→ WHAT THIS TASK INVOLVES: Please print the entries below exactly, from the line with "p).vatosSel = s.vatosSel := rfl" through the line with "p).stalled = s.stalled := rfl", including both of those lines and leaving out all others.

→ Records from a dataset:
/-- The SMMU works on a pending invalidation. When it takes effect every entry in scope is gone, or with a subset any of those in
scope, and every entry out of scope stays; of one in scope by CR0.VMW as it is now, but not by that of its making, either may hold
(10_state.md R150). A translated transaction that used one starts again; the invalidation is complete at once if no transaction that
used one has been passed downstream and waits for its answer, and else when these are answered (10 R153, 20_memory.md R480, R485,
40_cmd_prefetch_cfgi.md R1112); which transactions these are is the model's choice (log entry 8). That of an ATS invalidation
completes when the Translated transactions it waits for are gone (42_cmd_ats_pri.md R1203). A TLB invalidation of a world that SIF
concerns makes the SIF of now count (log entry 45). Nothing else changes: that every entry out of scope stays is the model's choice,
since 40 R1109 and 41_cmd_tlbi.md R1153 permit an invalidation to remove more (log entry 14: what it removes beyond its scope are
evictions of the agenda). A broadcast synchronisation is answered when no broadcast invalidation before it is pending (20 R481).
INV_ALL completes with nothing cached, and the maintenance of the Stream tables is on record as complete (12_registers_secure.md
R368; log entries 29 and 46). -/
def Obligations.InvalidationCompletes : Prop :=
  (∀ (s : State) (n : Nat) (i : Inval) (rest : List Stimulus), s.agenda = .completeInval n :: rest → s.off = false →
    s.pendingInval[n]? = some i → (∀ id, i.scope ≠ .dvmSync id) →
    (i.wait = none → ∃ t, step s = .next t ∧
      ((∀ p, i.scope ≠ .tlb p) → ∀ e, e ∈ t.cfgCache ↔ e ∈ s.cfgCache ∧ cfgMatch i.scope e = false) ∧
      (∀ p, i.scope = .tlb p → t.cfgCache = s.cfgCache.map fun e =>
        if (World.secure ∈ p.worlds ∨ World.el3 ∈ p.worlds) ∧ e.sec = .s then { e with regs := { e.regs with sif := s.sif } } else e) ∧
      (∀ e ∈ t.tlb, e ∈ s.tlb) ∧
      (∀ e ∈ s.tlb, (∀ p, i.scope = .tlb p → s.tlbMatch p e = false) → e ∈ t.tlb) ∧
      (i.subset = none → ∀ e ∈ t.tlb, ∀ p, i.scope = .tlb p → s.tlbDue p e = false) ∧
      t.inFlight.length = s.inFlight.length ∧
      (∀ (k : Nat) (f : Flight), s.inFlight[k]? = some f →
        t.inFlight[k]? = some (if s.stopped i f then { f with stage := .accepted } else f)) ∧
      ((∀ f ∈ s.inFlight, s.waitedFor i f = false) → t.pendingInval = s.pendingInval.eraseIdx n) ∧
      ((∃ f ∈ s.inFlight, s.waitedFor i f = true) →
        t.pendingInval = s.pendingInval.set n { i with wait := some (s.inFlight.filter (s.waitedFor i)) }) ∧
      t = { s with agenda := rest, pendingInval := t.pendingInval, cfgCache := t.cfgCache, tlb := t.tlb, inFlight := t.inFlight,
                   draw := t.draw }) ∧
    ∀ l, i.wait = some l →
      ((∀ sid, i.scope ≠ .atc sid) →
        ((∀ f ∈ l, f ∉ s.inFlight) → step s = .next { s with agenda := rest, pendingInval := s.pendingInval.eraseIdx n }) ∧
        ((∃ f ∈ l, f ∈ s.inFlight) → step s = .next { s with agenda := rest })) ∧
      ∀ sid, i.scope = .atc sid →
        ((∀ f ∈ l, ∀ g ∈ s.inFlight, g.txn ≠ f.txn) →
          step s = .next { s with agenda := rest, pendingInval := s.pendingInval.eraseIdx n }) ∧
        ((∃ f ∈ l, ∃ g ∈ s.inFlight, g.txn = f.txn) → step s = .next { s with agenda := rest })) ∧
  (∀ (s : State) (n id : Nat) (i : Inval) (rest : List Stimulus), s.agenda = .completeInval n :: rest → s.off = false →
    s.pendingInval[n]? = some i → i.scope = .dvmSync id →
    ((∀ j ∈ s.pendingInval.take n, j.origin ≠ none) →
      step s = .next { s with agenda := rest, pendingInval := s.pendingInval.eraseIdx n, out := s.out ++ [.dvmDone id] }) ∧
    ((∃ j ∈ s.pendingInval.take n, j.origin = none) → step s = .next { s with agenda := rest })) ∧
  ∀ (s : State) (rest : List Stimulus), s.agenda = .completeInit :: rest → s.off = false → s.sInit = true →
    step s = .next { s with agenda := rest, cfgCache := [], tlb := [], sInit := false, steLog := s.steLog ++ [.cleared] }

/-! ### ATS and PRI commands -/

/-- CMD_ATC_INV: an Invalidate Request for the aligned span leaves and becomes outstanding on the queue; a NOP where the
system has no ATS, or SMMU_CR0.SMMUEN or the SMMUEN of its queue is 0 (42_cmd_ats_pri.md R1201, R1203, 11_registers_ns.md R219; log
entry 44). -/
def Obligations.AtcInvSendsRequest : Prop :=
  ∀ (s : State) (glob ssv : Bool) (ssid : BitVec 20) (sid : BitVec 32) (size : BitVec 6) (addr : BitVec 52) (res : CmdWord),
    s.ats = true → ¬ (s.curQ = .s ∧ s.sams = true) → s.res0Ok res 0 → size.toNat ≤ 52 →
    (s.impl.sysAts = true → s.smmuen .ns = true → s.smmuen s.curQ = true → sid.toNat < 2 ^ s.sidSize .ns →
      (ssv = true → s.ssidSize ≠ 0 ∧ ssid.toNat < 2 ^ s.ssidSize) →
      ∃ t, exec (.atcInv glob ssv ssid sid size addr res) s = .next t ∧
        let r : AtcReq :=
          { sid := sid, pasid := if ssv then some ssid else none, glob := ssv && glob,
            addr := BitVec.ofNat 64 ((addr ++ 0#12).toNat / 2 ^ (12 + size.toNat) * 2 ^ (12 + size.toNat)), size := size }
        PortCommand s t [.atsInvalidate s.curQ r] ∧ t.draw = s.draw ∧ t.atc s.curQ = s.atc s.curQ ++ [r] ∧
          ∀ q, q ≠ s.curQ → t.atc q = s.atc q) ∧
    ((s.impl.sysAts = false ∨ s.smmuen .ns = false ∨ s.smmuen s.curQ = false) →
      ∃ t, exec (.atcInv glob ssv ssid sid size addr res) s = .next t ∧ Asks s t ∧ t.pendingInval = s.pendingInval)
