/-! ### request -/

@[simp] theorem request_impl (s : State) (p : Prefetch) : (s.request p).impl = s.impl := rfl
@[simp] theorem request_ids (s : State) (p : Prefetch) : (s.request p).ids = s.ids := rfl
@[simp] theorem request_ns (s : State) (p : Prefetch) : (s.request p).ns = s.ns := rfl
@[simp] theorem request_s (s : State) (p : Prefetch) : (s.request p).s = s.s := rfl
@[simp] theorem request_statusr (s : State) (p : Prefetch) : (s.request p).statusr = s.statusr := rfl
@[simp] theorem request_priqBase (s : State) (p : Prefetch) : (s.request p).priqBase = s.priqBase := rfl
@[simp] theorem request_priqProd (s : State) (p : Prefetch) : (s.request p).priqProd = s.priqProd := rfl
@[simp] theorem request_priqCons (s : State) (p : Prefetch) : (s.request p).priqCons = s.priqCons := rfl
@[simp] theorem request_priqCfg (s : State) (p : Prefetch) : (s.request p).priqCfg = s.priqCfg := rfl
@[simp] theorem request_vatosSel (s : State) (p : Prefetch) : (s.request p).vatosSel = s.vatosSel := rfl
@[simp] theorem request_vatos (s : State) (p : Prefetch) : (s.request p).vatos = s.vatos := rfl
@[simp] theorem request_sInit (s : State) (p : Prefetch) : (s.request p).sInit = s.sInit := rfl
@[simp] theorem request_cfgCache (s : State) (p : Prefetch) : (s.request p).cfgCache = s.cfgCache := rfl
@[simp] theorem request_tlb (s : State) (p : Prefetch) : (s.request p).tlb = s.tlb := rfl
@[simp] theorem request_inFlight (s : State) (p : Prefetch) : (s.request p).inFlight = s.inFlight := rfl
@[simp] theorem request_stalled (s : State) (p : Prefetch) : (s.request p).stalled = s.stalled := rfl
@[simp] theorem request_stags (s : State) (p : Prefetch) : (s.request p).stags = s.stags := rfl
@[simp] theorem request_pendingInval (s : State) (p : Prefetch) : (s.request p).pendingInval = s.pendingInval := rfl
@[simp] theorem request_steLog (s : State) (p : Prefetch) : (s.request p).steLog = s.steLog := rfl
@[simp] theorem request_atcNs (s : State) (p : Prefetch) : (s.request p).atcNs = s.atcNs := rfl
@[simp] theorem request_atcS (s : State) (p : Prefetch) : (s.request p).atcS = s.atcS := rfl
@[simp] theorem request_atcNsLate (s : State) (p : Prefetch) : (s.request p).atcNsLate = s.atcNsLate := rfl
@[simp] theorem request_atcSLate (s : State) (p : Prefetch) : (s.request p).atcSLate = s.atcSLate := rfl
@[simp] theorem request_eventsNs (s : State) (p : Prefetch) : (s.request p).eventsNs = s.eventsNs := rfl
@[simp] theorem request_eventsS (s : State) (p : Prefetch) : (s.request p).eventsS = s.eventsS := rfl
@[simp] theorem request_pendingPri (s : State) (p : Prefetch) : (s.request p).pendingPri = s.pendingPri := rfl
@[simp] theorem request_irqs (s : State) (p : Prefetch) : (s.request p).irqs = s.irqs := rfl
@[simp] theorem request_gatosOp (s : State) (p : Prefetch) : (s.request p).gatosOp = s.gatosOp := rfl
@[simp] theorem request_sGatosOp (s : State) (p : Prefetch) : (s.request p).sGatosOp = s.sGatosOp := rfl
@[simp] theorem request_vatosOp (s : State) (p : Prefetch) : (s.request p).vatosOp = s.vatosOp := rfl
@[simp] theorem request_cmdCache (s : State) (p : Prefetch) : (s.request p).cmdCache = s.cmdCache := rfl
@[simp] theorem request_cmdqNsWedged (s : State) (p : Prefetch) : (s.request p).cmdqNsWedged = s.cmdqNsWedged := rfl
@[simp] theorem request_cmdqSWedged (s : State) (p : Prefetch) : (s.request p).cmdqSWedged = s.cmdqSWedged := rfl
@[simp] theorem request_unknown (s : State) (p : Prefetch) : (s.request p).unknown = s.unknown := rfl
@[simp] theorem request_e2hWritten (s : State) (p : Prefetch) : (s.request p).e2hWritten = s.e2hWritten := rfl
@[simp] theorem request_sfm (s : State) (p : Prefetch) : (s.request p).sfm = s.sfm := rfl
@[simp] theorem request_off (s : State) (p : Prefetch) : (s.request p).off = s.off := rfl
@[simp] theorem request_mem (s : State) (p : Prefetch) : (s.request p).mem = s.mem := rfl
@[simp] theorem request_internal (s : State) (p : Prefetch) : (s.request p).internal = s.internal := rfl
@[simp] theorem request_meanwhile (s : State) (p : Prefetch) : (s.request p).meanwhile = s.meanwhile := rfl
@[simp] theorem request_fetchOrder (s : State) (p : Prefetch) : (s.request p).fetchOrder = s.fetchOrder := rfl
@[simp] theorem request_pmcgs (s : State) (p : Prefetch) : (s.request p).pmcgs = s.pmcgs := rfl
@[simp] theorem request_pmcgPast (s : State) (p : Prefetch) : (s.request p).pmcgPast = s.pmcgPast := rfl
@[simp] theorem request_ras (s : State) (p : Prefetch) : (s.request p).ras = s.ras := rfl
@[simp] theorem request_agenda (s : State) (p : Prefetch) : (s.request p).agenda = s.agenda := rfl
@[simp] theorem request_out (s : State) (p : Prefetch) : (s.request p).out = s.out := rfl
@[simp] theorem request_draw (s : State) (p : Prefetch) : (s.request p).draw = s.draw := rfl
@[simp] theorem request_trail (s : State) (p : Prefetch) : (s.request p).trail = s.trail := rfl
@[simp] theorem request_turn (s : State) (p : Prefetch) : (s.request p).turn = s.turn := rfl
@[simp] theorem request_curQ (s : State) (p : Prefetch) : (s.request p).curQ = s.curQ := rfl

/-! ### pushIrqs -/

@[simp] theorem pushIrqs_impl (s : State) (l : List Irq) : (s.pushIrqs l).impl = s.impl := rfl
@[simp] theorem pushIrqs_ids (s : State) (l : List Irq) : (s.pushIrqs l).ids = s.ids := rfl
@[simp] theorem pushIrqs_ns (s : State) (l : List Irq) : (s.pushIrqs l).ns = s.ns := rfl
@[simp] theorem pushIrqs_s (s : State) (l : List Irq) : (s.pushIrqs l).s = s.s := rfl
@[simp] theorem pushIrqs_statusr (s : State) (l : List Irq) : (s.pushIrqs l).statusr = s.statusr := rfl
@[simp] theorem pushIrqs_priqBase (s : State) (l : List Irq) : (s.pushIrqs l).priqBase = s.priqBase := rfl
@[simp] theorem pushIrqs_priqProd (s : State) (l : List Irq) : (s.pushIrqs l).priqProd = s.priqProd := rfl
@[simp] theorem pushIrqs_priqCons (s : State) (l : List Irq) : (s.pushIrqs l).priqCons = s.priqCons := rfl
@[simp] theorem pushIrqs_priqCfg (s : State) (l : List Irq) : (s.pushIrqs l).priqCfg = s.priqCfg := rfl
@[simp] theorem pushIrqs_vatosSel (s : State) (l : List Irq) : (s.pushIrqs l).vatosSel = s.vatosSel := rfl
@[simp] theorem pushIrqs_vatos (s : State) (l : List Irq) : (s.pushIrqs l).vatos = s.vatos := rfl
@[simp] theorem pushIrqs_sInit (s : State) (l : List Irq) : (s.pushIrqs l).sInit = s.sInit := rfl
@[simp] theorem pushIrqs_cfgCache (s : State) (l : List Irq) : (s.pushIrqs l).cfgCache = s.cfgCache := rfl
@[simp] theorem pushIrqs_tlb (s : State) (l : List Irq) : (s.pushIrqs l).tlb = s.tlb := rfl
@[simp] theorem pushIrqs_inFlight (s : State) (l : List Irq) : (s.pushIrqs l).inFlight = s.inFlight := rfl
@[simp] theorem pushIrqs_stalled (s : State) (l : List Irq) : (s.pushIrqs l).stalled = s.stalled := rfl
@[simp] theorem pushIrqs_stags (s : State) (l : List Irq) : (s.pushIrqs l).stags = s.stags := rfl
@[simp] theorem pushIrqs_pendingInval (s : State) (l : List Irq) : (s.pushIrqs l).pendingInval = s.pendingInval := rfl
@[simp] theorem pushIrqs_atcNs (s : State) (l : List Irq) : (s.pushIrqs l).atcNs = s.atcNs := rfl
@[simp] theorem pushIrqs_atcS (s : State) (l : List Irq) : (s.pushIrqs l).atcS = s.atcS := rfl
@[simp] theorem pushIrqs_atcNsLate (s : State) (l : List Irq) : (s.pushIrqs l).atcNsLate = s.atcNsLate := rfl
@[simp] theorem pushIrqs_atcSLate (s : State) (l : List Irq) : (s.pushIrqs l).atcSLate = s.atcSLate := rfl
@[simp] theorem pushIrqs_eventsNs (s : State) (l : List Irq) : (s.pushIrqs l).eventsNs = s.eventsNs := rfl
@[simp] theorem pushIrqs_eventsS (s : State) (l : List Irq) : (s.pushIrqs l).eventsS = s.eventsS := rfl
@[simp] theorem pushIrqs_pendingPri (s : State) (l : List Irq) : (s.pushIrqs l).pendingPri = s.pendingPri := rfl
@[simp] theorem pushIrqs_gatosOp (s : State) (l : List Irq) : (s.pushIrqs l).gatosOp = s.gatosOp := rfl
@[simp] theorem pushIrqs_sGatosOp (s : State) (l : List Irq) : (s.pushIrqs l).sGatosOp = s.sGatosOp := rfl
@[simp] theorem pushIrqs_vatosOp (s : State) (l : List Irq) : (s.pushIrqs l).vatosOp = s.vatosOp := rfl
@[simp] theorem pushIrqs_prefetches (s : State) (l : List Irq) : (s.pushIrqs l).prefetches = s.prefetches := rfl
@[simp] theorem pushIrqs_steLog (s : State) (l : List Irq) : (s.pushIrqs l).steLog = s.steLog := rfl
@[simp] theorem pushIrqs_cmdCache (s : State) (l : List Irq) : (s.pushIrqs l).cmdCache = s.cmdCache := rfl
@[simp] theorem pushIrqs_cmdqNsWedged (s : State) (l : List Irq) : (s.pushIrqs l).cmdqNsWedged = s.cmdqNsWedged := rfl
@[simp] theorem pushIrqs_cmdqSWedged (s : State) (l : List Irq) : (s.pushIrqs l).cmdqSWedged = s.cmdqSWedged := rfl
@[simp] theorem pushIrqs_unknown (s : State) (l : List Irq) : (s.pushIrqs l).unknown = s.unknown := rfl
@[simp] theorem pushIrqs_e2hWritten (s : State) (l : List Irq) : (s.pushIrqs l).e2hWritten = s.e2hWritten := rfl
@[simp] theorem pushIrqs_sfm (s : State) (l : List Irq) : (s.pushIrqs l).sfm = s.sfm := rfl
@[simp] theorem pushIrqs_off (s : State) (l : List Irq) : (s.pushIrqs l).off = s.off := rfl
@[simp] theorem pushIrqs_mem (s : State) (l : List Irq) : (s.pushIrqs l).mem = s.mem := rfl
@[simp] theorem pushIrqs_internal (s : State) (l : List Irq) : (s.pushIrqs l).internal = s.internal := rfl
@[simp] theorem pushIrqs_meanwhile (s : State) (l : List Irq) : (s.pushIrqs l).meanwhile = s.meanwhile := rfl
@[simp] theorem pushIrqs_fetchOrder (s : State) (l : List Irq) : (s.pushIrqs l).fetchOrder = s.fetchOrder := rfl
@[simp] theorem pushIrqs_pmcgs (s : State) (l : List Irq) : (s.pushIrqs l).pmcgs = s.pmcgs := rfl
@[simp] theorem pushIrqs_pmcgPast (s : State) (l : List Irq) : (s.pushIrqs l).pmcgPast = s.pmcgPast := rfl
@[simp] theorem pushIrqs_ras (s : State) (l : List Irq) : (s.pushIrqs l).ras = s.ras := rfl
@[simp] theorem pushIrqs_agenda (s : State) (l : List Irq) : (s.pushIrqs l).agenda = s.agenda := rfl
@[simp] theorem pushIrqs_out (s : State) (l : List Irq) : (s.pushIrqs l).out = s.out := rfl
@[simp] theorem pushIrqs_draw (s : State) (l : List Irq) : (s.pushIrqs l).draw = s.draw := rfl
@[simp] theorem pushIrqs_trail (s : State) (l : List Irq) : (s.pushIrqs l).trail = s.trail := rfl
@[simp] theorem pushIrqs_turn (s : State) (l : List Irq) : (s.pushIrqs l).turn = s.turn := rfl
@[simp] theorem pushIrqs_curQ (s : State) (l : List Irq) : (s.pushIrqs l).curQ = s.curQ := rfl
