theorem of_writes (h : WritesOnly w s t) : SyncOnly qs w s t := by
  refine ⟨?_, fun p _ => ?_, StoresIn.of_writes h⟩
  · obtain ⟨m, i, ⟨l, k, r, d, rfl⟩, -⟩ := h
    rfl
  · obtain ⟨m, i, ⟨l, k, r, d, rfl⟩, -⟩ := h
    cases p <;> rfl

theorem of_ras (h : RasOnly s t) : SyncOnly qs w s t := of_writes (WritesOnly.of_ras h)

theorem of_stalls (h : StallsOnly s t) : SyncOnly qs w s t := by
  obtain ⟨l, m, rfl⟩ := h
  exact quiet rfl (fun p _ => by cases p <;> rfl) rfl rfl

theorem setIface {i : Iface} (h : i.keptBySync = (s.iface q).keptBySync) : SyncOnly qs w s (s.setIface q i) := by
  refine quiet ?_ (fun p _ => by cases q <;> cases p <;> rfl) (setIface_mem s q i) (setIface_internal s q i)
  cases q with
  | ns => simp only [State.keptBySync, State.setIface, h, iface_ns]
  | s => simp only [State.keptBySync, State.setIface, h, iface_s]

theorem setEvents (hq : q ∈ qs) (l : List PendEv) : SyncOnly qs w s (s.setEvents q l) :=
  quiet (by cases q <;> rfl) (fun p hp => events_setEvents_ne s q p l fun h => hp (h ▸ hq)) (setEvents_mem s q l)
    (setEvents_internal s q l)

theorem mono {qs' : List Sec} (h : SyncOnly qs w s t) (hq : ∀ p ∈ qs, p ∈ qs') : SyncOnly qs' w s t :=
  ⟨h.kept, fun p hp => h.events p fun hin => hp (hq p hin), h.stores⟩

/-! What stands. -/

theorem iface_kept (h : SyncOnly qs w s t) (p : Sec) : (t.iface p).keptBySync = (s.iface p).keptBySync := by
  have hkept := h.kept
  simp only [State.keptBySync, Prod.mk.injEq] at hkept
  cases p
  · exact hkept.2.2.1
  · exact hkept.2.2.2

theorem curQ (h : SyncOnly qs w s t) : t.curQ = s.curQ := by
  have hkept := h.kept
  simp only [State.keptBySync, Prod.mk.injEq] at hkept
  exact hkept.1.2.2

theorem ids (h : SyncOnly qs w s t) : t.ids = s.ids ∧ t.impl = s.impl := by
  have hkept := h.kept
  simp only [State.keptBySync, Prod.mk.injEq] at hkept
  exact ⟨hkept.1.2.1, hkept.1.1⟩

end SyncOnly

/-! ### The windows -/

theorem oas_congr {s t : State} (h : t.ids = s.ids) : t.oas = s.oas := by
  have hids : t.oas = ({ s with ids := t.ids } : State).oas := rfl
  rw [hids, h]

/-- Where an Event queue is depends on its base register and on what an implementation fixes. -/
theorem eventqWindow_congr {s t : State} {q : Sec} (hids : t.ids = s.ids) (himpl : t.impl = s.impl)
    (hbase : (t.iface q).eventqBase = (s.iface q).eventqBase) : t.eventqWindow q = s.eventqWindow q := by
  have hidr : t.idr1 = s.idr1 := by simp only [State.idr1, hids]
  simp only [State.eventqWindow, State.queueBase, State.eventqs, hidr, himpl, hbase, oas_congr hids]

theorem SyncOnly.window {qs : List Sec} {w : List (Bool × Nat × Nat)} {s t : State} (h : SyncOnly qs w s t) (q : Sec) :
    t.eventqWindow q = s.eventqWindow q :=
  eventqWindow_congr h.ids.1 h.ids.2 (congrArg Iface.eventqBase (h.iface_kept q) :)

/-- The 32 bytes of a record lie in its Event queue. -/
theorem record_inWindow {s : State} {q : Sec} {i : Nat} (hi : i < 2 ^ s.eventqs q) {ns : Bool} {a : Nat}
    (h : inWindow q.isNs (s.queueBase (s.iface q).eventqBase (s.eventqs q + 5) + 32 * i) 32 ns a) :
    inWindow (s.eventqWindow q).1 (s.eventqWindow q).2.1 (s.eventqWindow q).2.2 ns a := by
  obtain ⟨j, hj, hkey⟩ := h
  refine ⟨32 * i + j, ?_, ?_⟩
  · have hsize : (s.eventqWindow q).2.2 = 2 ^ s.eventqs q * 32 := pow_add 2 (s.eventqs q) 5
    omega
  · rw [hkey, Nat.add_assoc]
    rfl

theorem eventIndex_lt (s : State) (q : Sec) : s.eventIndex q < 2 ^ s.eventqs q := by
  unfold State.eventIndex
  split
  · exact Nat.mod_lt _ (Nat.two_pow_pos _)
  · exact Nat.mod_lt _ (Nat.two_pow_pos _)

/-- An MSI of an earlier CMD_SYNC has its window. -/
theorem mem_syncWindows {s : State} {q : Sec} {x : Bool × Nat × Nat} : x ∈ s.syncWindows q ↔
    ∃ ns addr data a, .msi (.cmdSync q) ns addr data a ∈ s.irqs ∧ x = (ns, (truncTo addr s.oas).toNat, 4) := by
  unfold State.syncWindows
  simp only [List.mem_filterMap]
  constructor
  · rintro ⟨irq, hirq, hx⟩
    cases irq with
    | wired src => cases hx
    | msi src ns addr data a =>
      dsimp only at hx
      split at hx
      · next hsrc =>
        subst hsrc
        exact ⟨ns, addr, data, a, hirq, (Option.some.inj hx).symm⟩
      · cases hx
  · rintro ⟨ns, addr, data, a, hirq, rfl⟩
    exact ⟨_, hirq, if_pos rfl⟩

→ COMPLETED TASK:
@[simp] theorem request_vatosSel (s : State) (p : Prefetch) : (s.request p).vatosSel = s.vatosSel := rfl
@[simp] theorem request_vatos (s : State) (p : Prefetch) : (s.request p).vatos = s.vatos := rfl
@[simp] theorem request_sInit (s : State) (p : Prefetch) : (s.request p).sInit = s.sInit := rfl
@[simp] theorem request_cfgCache (s : State) (p : Prefetch) : (s.request p).cfgCache = s.cfgCache := rfl
@[simp] theorem request_tlb (s : State) (p : Prefetch) : (s.request p).tlb = s.tlb := rfl
@[simp] theorem request_inFlight (s : State) (p : Prefetch) : (s.request p).inFlight = s.inFlight := rfl
@[simp] theorem request_stalled (s : State) (p : Prefetch) : (s.request p).stalled = s.stalled := rfl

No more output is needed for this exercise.